**Task details:**
Which of the lines in the data mention the string "depth"? List them all.

**Records for processing:**
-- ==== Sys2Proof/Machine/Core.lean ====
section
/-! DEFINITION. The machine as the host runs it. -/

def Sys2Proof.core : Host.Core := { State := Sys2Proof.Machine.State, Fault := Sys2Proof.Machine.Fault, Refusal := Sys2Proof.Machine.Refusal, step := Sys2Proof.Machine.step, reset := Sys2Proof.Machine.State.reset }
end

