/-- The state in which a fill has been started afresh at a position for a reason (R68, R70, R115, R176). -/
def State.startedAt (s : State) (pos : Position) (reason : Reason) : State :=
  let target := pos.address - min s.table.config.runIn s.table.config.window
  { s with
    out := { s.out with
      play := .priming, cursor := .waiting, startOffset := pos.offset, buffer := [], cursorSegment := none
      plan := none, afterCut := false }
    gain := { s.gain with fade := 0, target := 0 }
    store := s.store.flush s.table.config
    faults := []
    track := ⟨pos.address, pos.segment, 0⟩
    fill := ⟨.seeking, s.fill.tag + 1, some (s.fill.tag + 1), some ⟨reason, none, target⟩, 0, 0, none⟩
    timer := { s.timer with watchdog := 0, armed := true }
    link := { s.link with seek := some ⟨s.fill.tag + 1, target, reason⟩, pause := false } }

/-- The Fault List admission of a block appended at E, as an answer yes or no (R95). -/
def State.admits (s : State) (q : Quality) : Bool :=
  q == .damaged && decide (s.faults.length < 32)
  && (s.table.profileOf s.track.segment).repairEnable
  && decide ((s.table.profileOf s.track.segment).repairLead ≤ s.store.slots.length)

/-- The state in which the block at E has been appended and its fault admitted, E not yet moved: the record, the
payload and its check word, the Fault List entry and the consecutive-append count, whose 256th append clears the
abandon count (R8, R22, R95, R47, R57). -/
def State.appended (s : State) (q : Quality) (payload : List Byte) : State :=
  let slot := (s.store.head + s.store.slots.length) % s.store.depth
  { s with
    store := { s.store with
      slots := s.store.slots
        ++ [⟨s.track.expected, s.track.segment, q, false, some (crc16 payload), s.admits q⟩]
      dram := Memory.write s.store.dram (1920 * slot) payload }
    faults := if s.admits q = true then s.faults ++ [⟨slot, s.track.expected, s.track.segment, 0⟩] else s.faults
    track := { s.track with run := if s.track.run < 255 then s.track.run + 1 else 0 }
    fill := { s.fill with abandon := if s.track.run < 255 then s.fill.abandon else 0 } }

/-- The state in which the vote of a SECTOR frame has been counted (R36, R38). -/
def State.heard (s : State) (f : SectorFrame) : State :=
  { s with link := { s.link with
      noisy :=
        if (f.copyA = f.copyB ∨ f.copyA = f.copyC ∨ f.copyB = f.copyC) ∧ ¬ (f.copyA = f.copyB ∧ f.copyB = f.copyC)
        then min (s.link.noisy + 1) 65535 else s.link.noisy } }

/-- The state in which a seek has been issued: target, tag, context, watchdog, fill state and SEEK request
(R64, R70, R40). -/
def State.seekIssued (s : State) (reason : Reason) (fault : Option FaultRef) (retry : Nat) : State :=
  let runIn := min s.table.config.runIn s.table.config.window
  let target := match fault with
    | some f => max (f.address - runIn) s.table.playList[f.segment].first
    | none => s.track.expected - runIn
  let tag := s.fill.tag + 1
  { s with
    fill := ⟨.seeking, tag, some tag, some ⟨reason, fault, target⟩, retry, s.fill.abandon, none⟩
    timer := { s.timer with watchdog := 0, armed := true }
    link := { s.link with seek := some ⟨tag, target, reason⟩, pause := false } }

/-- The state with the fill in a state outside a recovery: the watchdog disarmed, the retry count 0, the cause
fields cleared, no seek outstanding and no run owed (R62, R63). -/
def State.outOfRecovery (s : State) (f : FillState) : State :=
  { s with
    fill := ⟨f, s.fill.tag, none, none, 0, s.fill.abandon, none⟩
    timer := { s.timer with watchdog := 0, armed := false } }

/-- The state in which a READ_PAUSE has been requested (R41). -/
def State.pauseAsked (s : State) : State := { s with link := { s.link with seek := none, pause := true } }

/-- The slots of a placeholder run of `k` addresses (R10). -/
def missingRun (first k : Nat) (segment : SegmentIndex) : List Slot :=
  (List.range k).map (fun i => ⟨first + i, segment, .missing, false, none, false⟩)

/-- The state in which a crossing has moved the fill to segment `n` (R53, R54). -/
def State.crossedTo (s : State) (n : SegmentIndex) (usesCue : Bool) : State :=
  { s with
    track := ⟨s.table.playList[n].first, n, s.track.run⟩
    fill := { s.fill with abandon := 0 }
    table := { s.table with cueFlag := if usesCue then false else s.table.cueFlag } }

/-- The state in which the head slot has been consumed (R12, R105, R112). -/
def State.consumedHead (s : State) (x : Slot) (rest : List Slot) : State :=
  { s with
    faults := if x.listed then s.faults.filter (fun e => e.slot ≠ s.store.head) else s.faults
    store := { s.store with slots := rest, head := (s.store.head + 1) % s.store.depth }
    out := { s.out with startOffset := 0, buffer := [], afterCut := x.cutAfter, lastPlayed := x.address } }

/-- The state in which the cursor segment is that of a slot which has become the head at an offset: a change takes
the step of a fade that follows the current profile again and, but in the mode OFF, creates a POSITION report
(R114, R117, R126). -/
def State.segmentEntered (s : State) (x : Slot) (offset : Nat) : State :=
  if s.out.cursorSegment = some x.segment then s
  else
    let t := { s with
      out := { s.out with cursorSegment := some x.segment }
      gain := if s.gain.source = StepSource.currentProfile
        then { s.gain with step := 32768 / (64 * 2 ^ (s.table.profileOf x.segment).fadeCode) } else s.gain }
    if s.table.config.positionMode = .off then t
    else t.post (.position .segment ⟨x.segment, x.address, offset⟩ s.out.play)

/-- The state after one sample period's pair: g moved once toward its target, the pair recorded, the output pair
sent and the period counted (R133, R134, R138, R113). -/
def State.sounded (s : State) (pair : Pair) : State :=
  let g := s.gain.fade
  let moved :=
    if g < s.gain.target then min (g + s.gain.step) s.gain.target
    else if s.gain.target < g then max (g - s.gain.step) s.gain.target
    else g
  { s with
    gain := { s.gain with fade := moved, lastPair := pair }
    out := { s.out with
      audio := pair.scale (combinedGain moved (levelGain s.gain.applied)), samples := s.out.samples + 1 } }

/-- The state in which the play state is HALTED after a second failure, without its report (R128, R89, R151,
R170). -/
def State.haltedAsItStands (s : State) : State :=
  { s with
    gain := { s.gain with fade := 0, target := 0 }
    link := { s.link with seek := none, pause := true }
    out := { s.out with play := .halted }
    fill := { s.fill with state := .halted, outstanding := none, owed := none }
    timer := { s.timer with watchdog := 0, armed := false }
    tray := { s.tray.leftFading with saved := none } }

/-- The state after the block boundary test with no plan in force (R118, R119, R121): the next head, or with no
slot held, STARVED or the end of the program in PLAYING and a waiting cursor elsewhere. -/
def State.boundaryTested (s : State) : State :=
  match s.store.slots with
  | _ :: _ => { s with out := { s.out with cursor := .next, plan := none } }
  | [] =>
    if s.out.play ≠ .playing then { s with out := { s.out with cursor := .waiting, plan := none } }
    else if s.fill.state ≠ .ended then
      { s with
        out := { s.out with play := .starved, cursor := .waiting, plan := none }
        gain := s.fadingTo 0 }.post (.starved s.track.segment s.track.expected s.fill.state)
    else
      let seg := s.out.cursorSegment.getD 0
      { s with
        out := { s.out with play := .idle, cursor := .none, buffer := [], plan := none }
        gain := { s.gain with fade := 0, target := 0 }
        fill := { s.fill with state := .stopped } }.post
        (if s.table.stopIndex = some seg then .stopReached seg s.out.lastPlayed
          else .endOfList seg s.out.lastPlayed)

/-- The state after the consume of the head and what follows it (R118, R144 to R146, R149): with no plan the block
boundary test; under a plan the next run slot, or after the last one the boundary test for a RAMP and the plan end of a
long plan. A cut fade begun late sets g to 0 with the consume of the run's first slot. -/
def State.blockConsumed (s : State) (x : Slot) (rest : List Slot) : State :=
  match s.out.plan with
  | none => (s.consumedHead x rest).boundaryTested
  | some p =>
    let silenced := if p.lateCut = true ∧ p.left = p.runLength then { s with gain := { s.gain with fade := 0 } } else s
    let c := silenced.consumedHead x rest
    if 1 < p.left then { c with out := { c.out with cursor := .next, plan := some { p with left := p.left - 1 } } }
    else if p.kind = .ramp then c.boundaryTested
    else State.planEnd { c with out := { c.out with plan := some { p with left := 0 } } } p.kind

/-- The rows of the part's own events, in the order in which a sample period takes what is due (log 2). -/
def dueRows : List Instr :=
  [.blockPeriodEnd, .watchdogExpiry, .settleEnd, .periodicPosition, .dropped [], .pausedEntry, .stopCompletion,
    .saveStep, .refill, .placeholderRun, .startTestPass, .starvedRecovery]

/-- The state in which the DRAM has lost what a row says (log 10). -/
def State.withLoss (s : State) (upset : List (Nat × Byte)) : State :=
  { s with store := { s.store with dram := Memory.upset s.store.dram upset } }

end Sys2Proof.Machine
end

**Task response:**
  let slot := (s.store.head + s.store.slots.length) % s.store.depth
    store := { s.store with slots := rest, head := (s.store.head + 1) % s.store.depth }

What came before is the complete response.